La fiaba si fa vera

Lunedì prenderanno avvio a Soletta le ormai tradizionali giornate del cinema svizzero (cfr. riquadrato sotto). Un cinema che nel 2006 ha avuto il vento in poppa e che anche in Ticino sembra dare segnali di risveglio. Tanto che da agosto a dicembre sono state girate ben tre produzioni ticinesi ("Marameo" di Rolando Colla, "Roulette" di Mohammed Soudani e "Fuori dalle corde" di Fulvio Bernasconi"). E poco prima di Natale sono finalmente cominciate le riprese anche del primo lungometraggio di fiction del trentacinquenne Misha Györik, colui che molti considerano il più grosso talento del cinema ticinese. Si intitola "Le valli della paura" ed è tratto da quattro racconti dello scrittore romagnolo Eraldo Baldini.

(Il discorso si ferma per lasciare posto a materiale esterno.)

-- ==== Sys2Proof/Laws/FootSafeBase.lean ====
section
/-!
SUPPORT. Footprints of the operations of Machine/SafeBase.lean.
-/

set_option Elab.async false

set_option linter.all false

set_option maxRecDepth 4000

namespace Sys2Proof.Machine

theorem foot_modSbc {m : Nat} {z t : State} (hs : 0x20000 ||| m = m) (h : Foot m z t) (a0 : _) (a1 : _) :
    Foot m z (State.modSbc a0 a1 t) := by
  refine Foot.step (m := 0x20000) ?_ hs h
  clear h hs
  have h := Foot.refl 0x20000 t
  unfold State.modSbc
  repeat' first
    | with_reducible assumption
    | (intro x; first | clear_value x | skip)
    | lift_lets
    | ((with_reducible refine Foot.lit ?_ rfl rfl ?_ ?_ ?_ ?_ ?_ ?_); rotate_left; rfl; rfl; rfl; rfl; (first | exact Nat.le_refl _ | exact Nat.le_succ _); (constructor <;> first | with_reducible exact Kept.same | exact Kept.masked rfl); (first | with_reducible assumption))
    | split
    | dsimp only

theorem foot_sbcShow {m : Nat} {z t : State} (hs : 0x8000000000000 ||| m = m) (h : Foot m z t) (a0 : _) :
    Foot m z (State.sbcShow a0 t) := by
  refine Foot.step (m := 0x8000000000000) ?_ hs h
  clear h hs
  have h := Foot.refl 0x8000000000000 t
  unfold State.sbcShow
  repeat' first
    | with_reducible assumption
    | (intro x; first | clear_value x | skip)
    | lift_lets
    | with_reducible refine foot_setFbit (blk_SAFE_OUT_ENERG ..) rfl ?_ ..
    | with_reducible refine foot_setFbit (blk_SAFE_OUT_N_LO ..) rfl ?_ ..
    | with_reducible refine foot_setFbit (blk_SAFE_OUT_P_HI ..) rfl ?_ ..
    | split
    | dsimp only

theorem foot_sbcSet {m : Nat} {z t : State} (hs : 0x8000000020000 ||| m = m) (h : Foot m z t) (a0 : _) (a1 : _) (a2 : _) :
    Foot m z (State.sbcSet a0 a1 a2 t) := by
  refine Foot.step (m := 0x8000000020000) ?_ hs h
  clear h hs
  have h := Foot.refl 0x8000000020000 t
  unfold State.sbcSet
  repeat' first
    | with_reducible assumption
    | (intro x; first | (refine Foot.cut (P := Foot 0x8000000020000 t x) ?_ ?_; rotate_left; subst x; rotate_left; intro hx; clear_value x) | clear_value x | skip)
    | lift_lets
    | with_reducible refine foot_sbcShow rfl ?_ ..
    | with_reducible refine foot_modSbc rfl ?_ ..
    | with_reducible apply Foot.ite
    | split
    | dsimp only

theorem foot_sbcEngage {m : Nat} {z t : State} (hs : 0x8000000020000 ||| m = m) (h : Foot m z t) (a0 : _) (a1 : _) :
    Foot m z (State.sbcEngage a0 a1 t) := by
  refine Foot.step (m := 0x8000000020000) ?_ hs h
  clear h hs
  have h := Foot.refl 0x8000000020000 t
  unfold State.sbcEngage
  repeat' first
    | with_reducible assumption
    | (intro x; first | (refine Foot.cut (P := Foot 0x8000000020000 t x) ?_ ?_; rotate_left; subst x; rotate_left; intro hx; clear_value x) | clear_value x | skip)
    | lift_lets
    | with_reducible refine foot_modSbc rfl ?_ ..
    | with_reducible refine foot_sbcSet rfl ?_ ..
    | with_reducible refine foot_setFbit (blk_SAFE_TEST_INCONCL ..) rfl ?_ ..
    | with_reducible apply Foot.ite
    | ((with_reducible refine Foot.lit ?_ rfl rfl ?_ ?_ ?_ ?_ ?_ ?_); rotate_left; rfl; rfl; rfl; rfl; (first | exact Nat.le_refl _ | exact Nat.le_succ _); (constructor <;> first | with_reducible exact Kept.same | exact Kept.masked rfl); (first | with_reducible assumption | with_reducible refine foot_modSbc rfl ?_ .. | with_reducible refine foot_sbcSet rfl ?_ .. | with_reducible refine foot_setFbit (blk_SAFE_TEST_INCONCL ..) rfl ?_ .. | with_reducible apply Foot.ite))
    | split
    | dsimp only

theorem foot_bhtZero {m : Nat} {z t : State} (hs : 0x80000 ||| m = m) (h : Foot m z t) (a0 : _) :
    Foot m z (State.bhtZero a0 t) := by
  refine Foot.step (m := 0x80000) ?_ hs h
  clear h hs
  have h := Foot.refl 0x80000 t
  unfold State.bhtZero
  repeat' first
    | with_reducible assumption
    | (intro x; first | clear_value x | skip)
    | lift_lets
    | with_reducible refine Foot.forL (fun _ _ _ => ?_) ?_
    | ((with_reducible refine Foot.lit ?_ rfl rfl ?_ ?_ ?_ ?_ ?_ ?_); rotate_left; rfl; rfl; rfl; rfl; (first | exact Nat.le_refl _ | exact Nat.le_succ _); (constructor <;> first | with_reducible exact Kept.same | exact Kept.masked rfl); (first | with_reducible assumption | with_reducible refine Foot.forL (fun _ _ _ => ?_) ?_))
    | split
    | dsimp only

theorem foot_bhtEnd {m : Nat} {z t : State} (hs : 0x80000000a0000 ||| m = m) (h : Foot m z t) (a0 : _) :
    Foot m z (State.bhtEnd a0 t) := by
  refine Foot.step (m := 0x80000000a0000) ?_ hs h
  clear h hs
  have h := Foot.refl 0x80000000a0000 t
  unfold State.bhtEnd
  repeat' first
    | with_reducible assumption
    | (intro x; first | (refine Foot.cut (P := Foot 0x80000000a0000 t x) ?_ ?_; rotate_left; subst x; rotate_left; intro hx; clear_value x) | clear_value x | skip)
    | lift_lets
    | with_reducible refine foot_bhtZero rfl ?_ ..
    | with_reducible refine foot_setFld (blk_SAFE_BHT_RESULT ..) rfl ?_ ..
    | with_reducible refine foot_setFld (blk_SAFE_BHT_RUNNING ..) rfl ?_ ..
    | with_reducible refine foot_setFld (blk_SAFE_CMDSTAT_RESULT ..) rfl ?_ ..
    | with_reducible refine foot_setFlag (blk_SAFE_BHT_RESULT ..) rfl ?_ ..
    | with_reducible refine foot_setFlag (blk_SAFE_BHT_RUNNING ..) rfl ?_ ..
    | with_reducible refine foot_setFlag (blk_SAFE_CMDSTAT_RESULT ..) rfl ?_ ..
    | with_reducible apply Foot.ite
    | ((with_reducible refine Foot.lit ?_ rfl rfl ?_ ?_ ?_ ?_ ?_ ?_); rotate_left; rfl; rfl; rfl; rfl; (first | exact Nat.le_refl _ | exact Nat.le_succ _); (constructor <;> first | with_reducible exact Kept.same | exact Kept.masked rfl); (first | with_reducible assumption | with_reducible refine foot_bhtZero rfl ?_ .. | with_reducible refine foot_setFld (blk_SAFE_BHT_RESULT ..) rfl ?_ .. | with_reducible refine foot_setFld (blk_SAFE_BHT_RUNNING ..) rfl ?_ .. | with_reducible refine foot_setFld (blk_SAFE_CMDSTAT_RESULT ..) rfl ?_ .. | with_reducible refine foot_setFlag (blk_SAFE_BHT_RESULT ..) rfl ?_ .. | with_reducible refine foot_setFlag (blk_SAFE_BHT_RUNNING ..) rfl ?_ .. | with_reducible refine foot_setFlag (blk_SAFE_CMDSTAT_RESULT ..) rfl ?_ .. | with_reducible apply Foot.ite))
    | split
    | dsimp only

theorem foot_bhtInconclusive {m : Nat} {z t : State} (hs : 0x80000000a0000 ||| m = m) (h : Foot m z t) :
    Foot m z (State.bhtInconclusive t) := by
  refine Foot.step (m := 0x80000000a0000) ?_ hs h
  clear h hs
  have h := Foot.refl 0x80000000a0000 t
  unfold State.bhtInconclusive
  repeat' first
    | with_reducible assumption
    | (intro x; first | clear_value x | skip)
    | lift_lets
    | with_reducible refine foot_bhtEnd rfl ?_ ..
    | split
    | dsimp only

theorem foot_bhtLost {m : Nat} {z t : State} (hs : 0x80000000a0000 ||| m = m) (h : Foot m z t) (a0 : _) :
    Foot m z (State.bhtLost a0 t) := by
  refine Foot.step (m := 0x80000000a0000) ?_ hs h
  clear h hs
  have h := Foot.refl 0x80000000a0000 t
  unfold State.bhtLost
  repeat' first
    | with_reducible assumption
    | (intro x; first | clear_value x | skip)
    | lift_lets
    | with_reducible refine foot_bhtInconclusive rfl ?_ ..
    | with_reducible apply Foot.ite
    | split
    | dsimp only

theorem foot_bhtCommitted {m : Nat} {z t : State} (hs : 0x20000 ||| m = m) (h : Foot m z t) (a0 : _) (a1 : _) (a2 : _) :
    Foot m z (State.bhtCommitted a0 a1 a2 t) := by
  refine Foot.step (m := 0x20000) ?_ hs h
  clear h hs
  have h := Foot.refl 0x20000 t
  unfold State.bhtCommitted
  repeat' first
    | with_reducible assumption
    | (intro x; first | clear_value x | skip)
    | lift_lets
    | with_reducible apply Foot.ite
    | ((with_reducible refine Foot.lit ?_ rfl rfl ?_ ?_ ?_ ?_ ?_ ?_); rotate_left; rfl; rfl; rfl; rfl; (first | exact Nat.le_refl _ | exact Nat.le_succ _); (constructor <;> first | with_reducible exact Kept.same | exact Kept.masked rfl); (first | with_reducible assumption | with_reducible apply Foot.ite))
    | split
    | dsimp only

end Sys2Proof.Machine
end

Nel cast, fra gli altri, gli attori Teco Celio, Stefania Rocca e Jean-Luc Bideau, la scenografa Petra Barchi e Villi Hermann quale produttore esecutivo. Prodotto dalla luganese Riforma Film di Marco Müller assieme alla bolognese Downtown Pictures e all'ungherese Focus Film, il lavoro di Györik è sostenuto da Rtsi e Cantone Ticino, ma non dalla Confederazione. Le riprese, suddivise in diverse fasi, dureranno tutto l'anno, in parte in Ticino (esterni), in parte in Ungheria (interni). Del progetto e della difficoltà di realizzarlo parliamo in questa intervista con Misha Györik.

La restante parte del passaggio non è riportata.